:: INFORMATION PROVIDED ::

-- ==== Sys2Proof/Tests/Slice0.lean ====
section
/-! SUPPORT. Tests: what the well-formedness check refuses, single steps whose expected results are the spec's, and for every statement with
hypotheses states and operands that meet them. Each chapter of the statements has a namespace of its own. -/

set_option maxRecDepth 40000
set_option Elab.async false
set_option linter.all false

namespace Sys2Proof.Tests

open Sys2Proof Sys2Proof.Machine

/-- A device that runs, with every object at its default. -/
def up : State := { State.reset with phase := .running }

theorem inv_of {s : State} (h : (s.regsOk && SMap.rising s.sample && decide (s.evu.log.length ≤ 1024) && decide (s.tick.acc.toNat < 2^40) && s.fmem.ok && s.bus.ok) = true) : s.Inv := by
  simp only [Bool.and_eq_true, decide_eq_true_eq] at h
  obtain ⟨⟨⟨⟨⟨a, b⟩, c⟩, d⟩, e⟩, f⟩ := h
  exact ⟨a, b, c, d, e, f⟩

theorem up_of {s : State} (h : (s.regsOk && SMap.rising s.sample && decide (s.evu.log.length ≤ 1024) && decide (s.tick.acc.toNat < 2^40) && s.fmem.ok && s.bus.ok && s.alive) = true) : s.Up := by
  simp only [Bool.and_eq_true, decide_eq_true_eq] at h
  obtain ⟨⟨⟨⟨⟨⟨a, b⟩, c⟩, d⟩, e⟩, f⟩, g⟩ := h
  exact ⟨⟨a, b, c, d, e, f⟩, g⟩

theorem upAt_of {s : State} {c i : Nat} (h : (s.regsOk && SMap.rising s.sample && decide (s.evu.log.length ≤ 1024) && decide (s.tick.acc.toNat < 2^40) && s.fmem.ok && s.bus.ok && s.alive && s.present c i) = true) : s.UpAt c i := by
  simp only [Bool.and_eq_true, decide_eq_true_eq] at h
  obtain ⟨⟨⟨⟨⟨⟨⟨a, b⟩, c⟩, d⟩, e⟩, f⟩, g⟩, k⟩ := h
  exact ⟨⟨a, b, c, d, e, f⟩, g, k⟩

theorem openTo_of {s : State} {sess : Nat} {x : SessSt} (h : (s.regsOk && SMap.rising s.sample && decide (s.evu.log.length ≤ 1024) && decide (s.tick.acc.toNat < 2^40) && s.fmem.ok && s.bus.ok && s.alive && s.answers && s.talks (mailboxSess sess) && s.phase == .running && decide (s.sess? sess = some x) && s.n (O1C.SESS_STATE sess) == 2) = true) : s.OpenTo sess x := by
  simp only [Bool.and_eq_true, decide_eq_true_eq, beq_iff_eq] at h
  obtain ⟨⟨⟨⟨⟨⟨⟨⟨⟨⟨⟨a, b⟩, c⟩, d⟩, e⟩, f⟩, g⟩, k⟩, l⟩, m⟩, n⟩, o⟩ := h
  exact ⟨⟨⟨a, b, c, d, e, f⟩, g⟩, k, l, m, n, o⟩

theorem keyReady_of {s : State} {sess op : Nat} (h : (s.regsOk && SMap.rising s.sample && decide (s.evu.log.length ≤ 1024) && decide (s.tick.acc.toNat < 2^40) && s.fmem.ok && s.bus.ok && s.alive && s.served && s.n (O1C.SESS_STATE sess) == 2 && (s.sess? sess).isSome && State.opRole op (s.n (O1C.SESS_ROLE sess)) && s.n O19.KS_STATE != 2 && !s.spFrozen) = true) : s.KeyReady sess op := by
  simp only [Bool.and_eq_true, decide_eq_true_eq, beq_iff_eq, bne_iff_ne, Bool.not_eq_true'] at h
  obtain ⟨⟨⟨⟨⟨⟨⟨⟨⟨⟨⟨⟨a, b⟩, c⟩, d⟩, e⟩, f⟩, g⟩, k⟩, l⟩, m⟩, n⟩, o⟩, p⟩ := h
  exact ⟨⟨⟨a, b, c, d, e, f⟩, g⟩, k, l, m, n, o, p⟩

/-- A state with objects written. -/
def upd (s : State) (l : List (Key × Val)) : State := l.foldl (fun s e => s.setObj e.1 e.2) s

/-- A state with numbers written. -/
def hold (s : State) (l : List (Key × Nat)) : State := l.foldl (fun s e => s.setN e.1 e.2) s

def kLabel : List Byte := [0xFF, 0xFF, 0, 0xFF, 0x1F] ++ zeros 27
def kRid : List Byte := [1, 2, 3, 4, 5, 6, 7, 8]
def kState : State := { up with keys := { up.keys with rootId := kRid } }
def kAttrs : List Byte := [0, 0x30, 0, 0xFF, 0x0F]
def kHead (kind p : Nat) : List Byte := magicBlob ++ [1, 1, 1, 0] ++ kAttrs ++ bytesBE 1 kind ++ bytesBE 2 p ++ kRid ++ kLabel ++ zeros 256
def kKey (s : State) : List Byte := (s.derive (s.ramKey 0 48) [kLabel] (nodeIds kRid [kLabel])).take 32
def kBlob (s : State) (kind p : Nat) : List Byte :=
  kHead kind p ++ zeros 60 ++ bytesBE 16 (Config.gcmTag (kKey s) (zeros 12) (kHead kind p) (zeros 48))
def kOpen (s : State) (kind p : Nat) : Opened :=
  ⟨1, kAttrs, kind, p, 0, kRid, [kLabel], nodeIds kRid [kLabel], (bytesBE 48 (Config.gcmOpen (kKey s) (zeros 12) (kHead kind p) (zeros 48))).take 32⟩

theorem kHead_length (kind p : Nat) : (kHead kind p).length = 312 := rfl
theorem kBlob_length (s : State) (kind p : Nat) : (kBlob s kind p).length = 388 := rfl
theorem kBlob_take (s : State) (kind p : Nat) : (kBlob s kind p).take 312 = kHead kind p := by
  rw [kBlob, List.append_assoc, ← kHead_length kind p, List.take_left]
theorem kBlob_iv (s : State) (kind p : Nat) : slice (kBlob s kind p) 312 12 = zeros 12 := rfl
theorem kBlob_ct (s : State) (kind p : Nat) : slice (kBlob s kind p) 324 48 = zeros 48 := rfl
theorem kBlob_tag (s : State) (kind p : Nat) : slice (kBlob s kind p) 372 16 = bytesBE 16 (Config.gcmTag (kKey s) (zeros 12) (kHead kind p) (zeros 48)) := rfl
theorem kBlob_attrs (s : State) (kind p : Nat) : slice (kBlob s kind p) 8 5 = kAttrs := rfl
theorem kBlob_rid (s : State) (kind p : Nat) : slice (kBlob s kind p) 16 8 = kRid := rfl
theorem kBlob_labels (s : State) (kind p : Nat) : splitLabels 1 (slice (kBlob s kind p) 24 256) = [kLabel] := rfl
theorem getD_k (s : State) (kind p : Nat) (i : Nat) (h : i < 312) : (kBlob s kind p).getD i 0 = (kHead kind p).getD i 0 := by
  simp only [List.getD_eq_getElem?_getD, kBlob, List.append_assoc]
  rw [List.getElem?_append_left (by rw [kHead_length]; exact h)]
theorem kBlob_b (s : State) (kind p : Nat) : (kBlob s kind p).getD 4 0 = 1 ∧ (kBlob s kind p).getD 5 0 = 1 ∧ (kBlob s kind p).getD 6 0 = 1 ∧
    (kBlob s kind p).getD 13 0 = BitVec.ofNat 8 kind := by
  refine ⟨rfl, rfl, rfl, ?_⟩
  rw [getD_k _ _ _ _ (by decide)]
  simp [kHead, magicBlob, ascii, kAttrs, bytesBE]

theorem openBlob_k {s : State} {kind p : Nat} (hid : s.keys.rootId = kRid) (hg : s.keys.gens = []) (hl : bit 0xFF (s.n O18.LC_STATE) = true)
    (hk : (BitVec.ofNat 8 kind).toNat = kind) (hp : natBE (slice (kBlob s kind p) 14 2) = p)
    (h2 : ¬ (2 < kind)) (h0 : ¬ (kind = 0 ∧ p ≠ 0)) :
    s.openBlob (kBlob s kind p) = .ok (kOpen s kind p) := by
  have hgen : ∀ n, s.genOf n = 0 := by intro n; simp [State.genOf, hg]
  obtain ⟨a4, a5, a6, a13⟩ := kBlob_b s kind p
  unfold State.openBlob
  dsimp only
  have e1 : BitVec.toNat (1 : Byte) = 1 := rfl
  simp only [a4, a5, a6, a13, hk, e1, kBlob_labels, kBlob_attrs, kBlob_rid, kBlob_iv, kBlob_ct, kBlob_tag, kBlob_take, hp, hid]
  rw [if_neg (by rw [kBlob_length]; rintro (h | h | h) <;> revert h <;> first | decide | (intro h; exact h rfl))]
  rw [if_neg (by
    rintro (h | h | h | h | h | h | h | h | h | h)
    · revert h; decide
    · revert h; decide
    · exact h2 h
    · revert h; decide
    · revert h; decide
    · exact h0 h
    · exact absurd h (by show ¬ (List.any (zeros 224) _ = true); decide)
    · exact absurd h (by show ¬ (List.any (zeros 28) _ = true); decide)
    · revert h; decide
    · revert h; decide)]
  simp only [if_true, State.rootBy, hid]
  rw [if_neg (by
    rintro (h | h | h | h | h | h)
    · exact h rfl
    · revert h; decide
    · revert h; decide
    · revert h; decide
    · revert h; decide
    · exact h hl)]
  rw [if_neg (by
    show ¬ (_ ≠ zeros 32)
    simp [nodeIds, hgen]
    decide)]
  simp only [gcmOpen, kKey, if_true]
  rfl

theorem installBlob_k {s : State} {kind p dir : Nat} (hid : s.keys.rootId = kRid) (hg : s.keys.gens = []) (hl : bit 0xFF (s.n O18.LC_STATE) = true)
    (hk : (BitVec.ofNat 8 kind).toNat = kind) (hp : natBE (slice (kBlob s kind p) 14 2) = p) (h2 : ¬ (2 < kind)) (h0 : ¬ (kind = 0 ∧ p ≠ 0))
    (hs : s.n O19.KS_STATE ≠ 2) (hf : s.spFrozen = false) (hd : bit 0x0F dir = true) :
    s.installBlob (kBlob s kind p) kind p dir = .ok (kOpen s kind p) := by
  have ho : State.installOk (kOpen s kind p) kind p dir = true := by
    have a1 : atUsage (kOpen s kind p).attrs = 0x0F := rfl
    have a2 : bit (atMasters (kOpen s kind p).attrs) 4 = true := by show bit 0x30 4 = true; decide
    simp only [State.installOk, a1, a2, hd, Bool.and_true, Bool.and_eq_true, beq_iff_eq]; exact ⟨⟨rfl, rfl⟩, rfl⟩

  unfold State.installBlob
  rw [if_neg hs, hf, openBlob_k hid hg hl hk hp h2 h0]
  simp only [Bool.false_eq_true, if_false, ho, if_true]

/-! ## What the check of well-formedness refuses: one ill-formed command for each form of bound -/

theorem test_wf_accepts : (Instr.evStatus 0x041 3).wf = true ∧ (Instr.seam (some 7) (-3)).wf = true := by decide +kernel
theorem test_wf_event_number : (Instr.eventRaised 0x1000 0xFFFF []).wf = false := by decide +kernel
theorem test_wf_event_instance : (Instr.eventRaised 0x041 0x10000 []).wf = false := by decide +kernel
theorem test_wf_event_detail : (Instr.eventRaised 0x041 0xFFFF (zeros 41)).wf = false := by decide +kernel
theorem test_wf_status_mask : (Instr.evStatus 0x041 8).wf = false := by decide +kernel
theorem test_wf_time80 : (Instr.stepTime (2 ^ 80)).wf = false := by decide +kernel
theorem test_wf_link : (Instr.nop 100 0).wf = false := by decide +kernel
theorem test_wf_entry_word : (Instr.nop 0 (2 ^ 64)).wf = false := by decide +kernel
theorem test_wf_cell_length : (Instr.memwr 0 0 [zeros 127]).wf = false := by decide +kernel
theorem test_wf_signed : (Instr.stackTemperature 0 (-65536)).wf = false := by decide +kernel
theorem test_wf_object : (Instr.registerWrite 0 (2 ^ 32) 0 []).wf = false := by decide +kernel
theorem test_wf_request_item : (Instr.get 0 0 0 [⟨2 ^ 32, 0, []⟩]).wf = false := by decide +kernel
theorem test_wf_request_flags : (Instr.get 0 0 0 [⟨0, 256, []⟩]).wf = false := by decide +kernel
theorem test_wf_clock_identity : (Instr.ptpAnnounce 0 0 (zeros 7) 6 0x21 0x8080 none []).wf = false := by decide +kernel
theorem test_wf_audio_input : (Instr.csBlock 0x10000 0).wf = false := by decide +kernel

/-! ## Values and single steps whose results the spec gives -/

/-- R43: at the nominal TPER and no residue a tick is 8,000 cycles long, and leaves none. -/
theorem test_nominal_tick : tickLen State.reset.tick = 8000 ∧ tickResidue State.reset.tick = 0#64 := by decide +kernel

/-- R47: a tick begins on every whole PTP second; the conversion back is rounded down (tick 1 is 5,208 ns). -/
theorem test_time_and_ticks : tickOfTime (1001 * 2 ^ 32) = 1001 * 192000 ∧ timeOfTick 1 = 5208 ∧ timeOfTick 192000 = 2 ^ 32 := by decide +kernel

/-- The worked figure under R196: 2160p120 in 4:2:2 10-bit takes 106 cells per tick. -/
theorem test_cells_24g : cellsPerTick 0x50B0 = 106 ∧ classCells 6 = 106 := by decide +kernel

/-- R665: the owners of events, with their exceptions. -/
theorem test_event_owners : eventOwner 0x07A = 0x07 ∧ eventOwner 0x0A3 = 0x02 ∧ eventOwner 0x1F0 = 0x17 ∧ eventOwner 0x2B2 = 0x10 := by
  decide +kernel

/-- R675, R676: the record of 0x041 with its 40 bytes of DETAIL is 64 bytes. -/
theorem test_record_length :
    (up.record 0x041 0xFFFF (d32 1 ++ d16 16 ++ dList (List.replicate 16 5)) false false 1).bytes.length = 64 := by decide +kernel

/-- The worked example under R541: the STAGE of a ROUTE of SDI input 12 to SDI output 40. -/
theorem test_stage_on_the_wire :
    parseReq [4, 0, 0, 1, 0, 0, 0, 7, 0, 0, 0, 0, 0, 0, 0, 0, 8, 2, 0x80, 0, 0, 0, 0, 16,
      0, 0, 0x10, 0x28, 0, 0, 0x10, 0x0C, 0, 0, 0, 0, 0, 0, 0, 0] =
    some ⟨4, 7, 0, [⟨0x08028000, 0, [0, 0, 0x10, 0x28, 0, 0, 0x10, 0x0C, 0, 0, 0, 0, 0, 0, 0, 0]⟩]⟩ := by decide +kernel

/-- The worked example of the in-ear mix (R67): each block goes to the least-loaded phase. -/
theorem test_phases_of_blocks :
    (up.placeBlocks [(520, 128, 0), (521, 128, 0), (522, 128, 0), (523, 128, 0)] fun p =>
      [30020, 29980, 30010, 29990].getD p 0).map (fun e => e.2.2) = [1, 3, 2, 0] := by decide +kernel

/-- The worked example under R391: the bucket 584 slots after frame 2, and 12,396 - 584 slots after frame 3. -/
theorem test_bucket : refill (-58368000) 100000 3000 584 = 32000 ∧ refill (-1181152000) 100000 3000 (4999 - 584) = -739652000 := by
  decide +kernel

/-- The worked example under R397: the packets of a frame of 2160p59.94, and the first release slots. -/
theorem test_pacing :
    videoPackets 0x5070 1260 = 16458 ∧
    ((⟨(60000, 1001), 16458, troUnits 0x5070 0, true, 1⟩ : Sched).due 96096061200 96096061450).map (fun e => e.1 - 96096000000) =
      [61217, 61311, 61404] := by decide +kernel

/-- The status of an event after a command. -/
def statusAfter (o : Host.Outcome State Fault Refusal) (ev : Nat) : Nat :=
  match o with
  | .next t => t.n (O1A.EV_STATUS ev)
  | _ => 0xFF

/-- R666, R667: a second raising sets REPEATED; ACK_ALL clears both bits. -/
theorem test_raise_twice : statusAfter (exec (.eventRaised 0x041 0xFFFF []) (up.setN (O1A.EV_STATUS 0x041) 1)) 0x041 = 3 := by
  decide +kernel
theorem test_ack_all : statusAfter (exec .ackAll (up.setN (O1A.EV_STATUS 0x041) 3)) 0x041 = 0 := by decide +kernel

/-- R16: a 1 clears, a 0 keeps. -/
theorem test_clear_one_bit : statusAfter (exec (.evStatus 0x041 2) (up.setN (O1A.EV_STATUS 0x041) 3)) 0x041 = 1 := by decide +kernel

/-- R44: a TPER above 8,000.8 cycles is clamped, and event 0x017 raised. -/
theorem test_tper_clamped : (up.writeTper (8001 * 2 ^ 40)).tick.tper.toNat = 80008 * 2 ^ 40 / 10 ∧
    (up.writeTper (8001 * 2 ^ 40)).n (O1A.EV_STATUS 0x017) = 1 := by decide +kernel

/-- The queue is served from its front (log entry 1). -/
theorem test_step_takes_the_front :
    statusAfter (step { up.setN (O1A.EV_STATUS 0x041) 3 with pending := [.evStatus 0x041 2, .ackAll] }) 0x041 = 1 := by decide +kernel

/-- A word spells no command, for the table gives no bits (log entry 2). -/
theorem test_no_word : decodeTableWord 64 0 = none ∧ State.reset.withFetchWord 64 0 = State.reset := ⟨rfl, rfl⟩


namespace C02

:::

__TASK GOAL__: I'd like the lines above from the one with "theorem test_clear_one_bit : statusAfter" up to and including the one with "entry 2). -/" copied exactly, with no other lines.

__SOLVED EXERCISE__:
theorem test_clear_one_bit : statusAfter (exec (.evStatus 0x041 2) (up.setN (O1A.EV_STATUS 0x041) 3)) 0x041 = 1 := by decide +kernel

/-- R44: a TPER above 8,000.8 cycles is clamped, and event 0x017 raised. -/
theorem test_tper_clamped : (up.writeTper (8001 * 2 ^ 40)).tick.tper.toNat = 80008 * 2 ^ 40 / 10 ∧
    (up.writeTper (8001 * 2 ^ 40)).n (O1A.EV_STATUS 0x017) = 1 := by decide +kernel

/-- The queue is served from its front (log entry 1). -/
theorem test_step_takes_the_front :
    statusAfter (step { up.setN (O1A.EV_STATUS 0x041) 3 with pending := [.evStatus 0x041 2, .ackAll] }) 0x041 = 1 := by decide +kernel

/-- A word spells no command, for the table gives no bits (log entry 2). -/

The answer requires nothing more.